Stored data
-- ==== Sys2Proof/Config.lean ====
section
/-! DEFINITION. What an implementation of VCORE fixes (00_scope.md R6) and the values the spec leaves free.
A free value is an opaque constant: no proof can see what it is. -/

namespace Sys2Proof.Config

open Sys2Proof.Machine

/-- `NEAR_SIZE_DEFAULT` (R6). -/
def nearSizeDefault : Nat := 4

/-- `SAME_SIZE_DEFAULT` (R6). -/
def sameSizeDefault : Nat := 3

/-- `MAX_MODE_DEFAULT` (R6): `1 + near + same`. -/
def maxModeDefault : Nat := 8

/-- Reset value of the three caps CR1, CR2, CR3: 64 MiB (R6, R22). -/
def capDefault : Nat := 67108864

/-- `CODE_TABLE_IMAGE_SIZE` (R6). -/
def codeTableImageSize : Nat := 1536

/-- `SAME_INDEX_FN` (R6, R193): VCORE's value is `DOC`. The operations take the function from the cache they
work on, so what is proved of them holds for `RFC` as well. -/
def sameIndexFn : SameIndexFn := .doc

/-- `META_DICT` (R6, 91_not_in_source.md N9): the dictionary of the nested decode of a custom code table.
An open parameter: nothing is assumed of its bytes (log entry 3). -/
opaque metaDict : Bytes

/-- The working registers and cursors of a decoder context outside the span of a window: any value
(93_implementation_defined.md U2; log entry 2). -/
opaque freeWindow : Nat → WindowRegs

/-- The contents of the decoder's address cache outside the span of a window: any value (R385, U2; log entry 2). -/
opaque freeCache : Nat → AddrCache

end Sys2Proof.Config
end

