-- ==== Sys2Proof/Machine/VarInt.lean ====
section
/-! DEFINITION. Unit U1, VARINT (40_varint.md R130 to R137). Pure functions; the byte format is 30_encoding.md R90. -/

namespace Sys2Proof.Machine

/-- The three outcomes of a unit operation (R8): a result with the advanced cursor, the source ended inside the
item, or an error. -/
inductive ReadOut where
  | value (v : Nat) (cur : Nat)
  | needMore
  | error (e : UnitError)
deriving DecidableEq, Repr

/-- The loop of R130; `fuel` is how many further divisions a value below 2^64 can take. -/
def viLenLoop : Nat → Nat → Nat
  | 0, _ => 1
  | fuel + 1, v => if 128 ≤ v then viLenLoop fuel (v / 128) + 1 else 1

/-- `VI_LEN` (R130): the bytes of the shortest VarInt of `v < 2^64`, 1 … 10. -/
def viLen (v : Nat) : Nat := viLenLoop 9 v

/-- Byte `i` of the `n`-byte VarInt of `v` (R131): the 7-bit group, with the continuation bit on all but the last.
The group is below 128, so adding 128 is the rule's `| 0x80`. -/
def viByte (v n i : Nat) : Byte :=
  BitVec.ofNat 8 (v / 128 ^ (n - 1 - i) % 128 + (if i + 1 < n then 128 else 0))

/-- The shortest VarInt of `v`, as bytes (`VarInt(v)` of R227). -/
def viWrite (v : Nat) : Bytes := (List.range (viLen v)).map (viByte v (viLen v))

/-- `VI_WRITE32` (R131): append the VarInt of `v ≤ 2^32 − 1` to `w`. -/
def viWrite32 (w : Bytes) (v : Nat) : Bytes := w ++ viWrite v

/-- `VI_WRITE64` (R132): append the VarInt of `v ≤ 2^64 − 1` to `w`. -/
def viWrite64 (w : Bytes) (v : Nat) : Bytes := w ++ viWrite v

/-- The loop of R133. `b[7] = 0` is `b < 128` and `b[6:0]` is `b mod 128`; the first argument counts the bytes still
allowed by the cap. -/
def viReadLoop (width : Nat) (src : Bytes) (lim : Nat) : Nat → Nat → Nat → ReadOut
  | 0, _, _ => .error .varIntOverflow
  | left + 1, cur, acc =>
    if lim ≤ cur then .needMore
    else
      match src[cur]? with
      | none => .needMore
      | some b =>
        if b.toNat < 128 then
          if 2 ^ width ≤ acc * 128 + b.toNat % 128 then .error .varIntOverflow
          else .value (acc * 128 + b.toNat % 128) (cur + 1)
        else viReadLoop width src lim left (cur + 1) (acc * 128 + b.toNat % 128)

/-- The byte cap of a VarInt of width 32 or 64: 5 or 10 bytes (R6, R133). -/
def viMaxBytes (width : Nat) : Nat := if width = 32 then 5 else 10

/-- `VI_READ(W, src, cur, end)` (R133). -/
def viRead (width : Nat) (src : Bytes) (cur lim : Nat) : ReadOut :=
  viReadLoop width src lim (viMaxBytes width) cur 0

/-- `VI_PEEK` (R136): the outcome of `VI_READ`, the caller's cursor unchanged. -/
def viPeek (width : Nat) (src : Bytes) (cur lim : Nat) : ReadOut :=
  match viRead width src cur lim with
  | .value v _ => .value v cur
  | .needMore => .needMore
  | .error e => .error e

/-- `BYTE_READ` (R137): one raw byte; it has no error outcome. -/
def byteRead (src : Bytes) (cur lim : Nat) : ReadOut :=
  if lim ≤ cur then .needMore
  else
    match src[cur]? with
    | none => .needMore
    | some b => .value b.toNat (cur + 1)

end Sys2Proof.Machine
end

TASK ITEM
Using the entries, return every line where the word "span" can be found.

ANSWER BOX
/-- The working registers and cursors of a decoder context outside the span of a window: any value
/-- The contents of the decoder's address cache outside the span of a window: any value (R385, U2; log entry 2). -/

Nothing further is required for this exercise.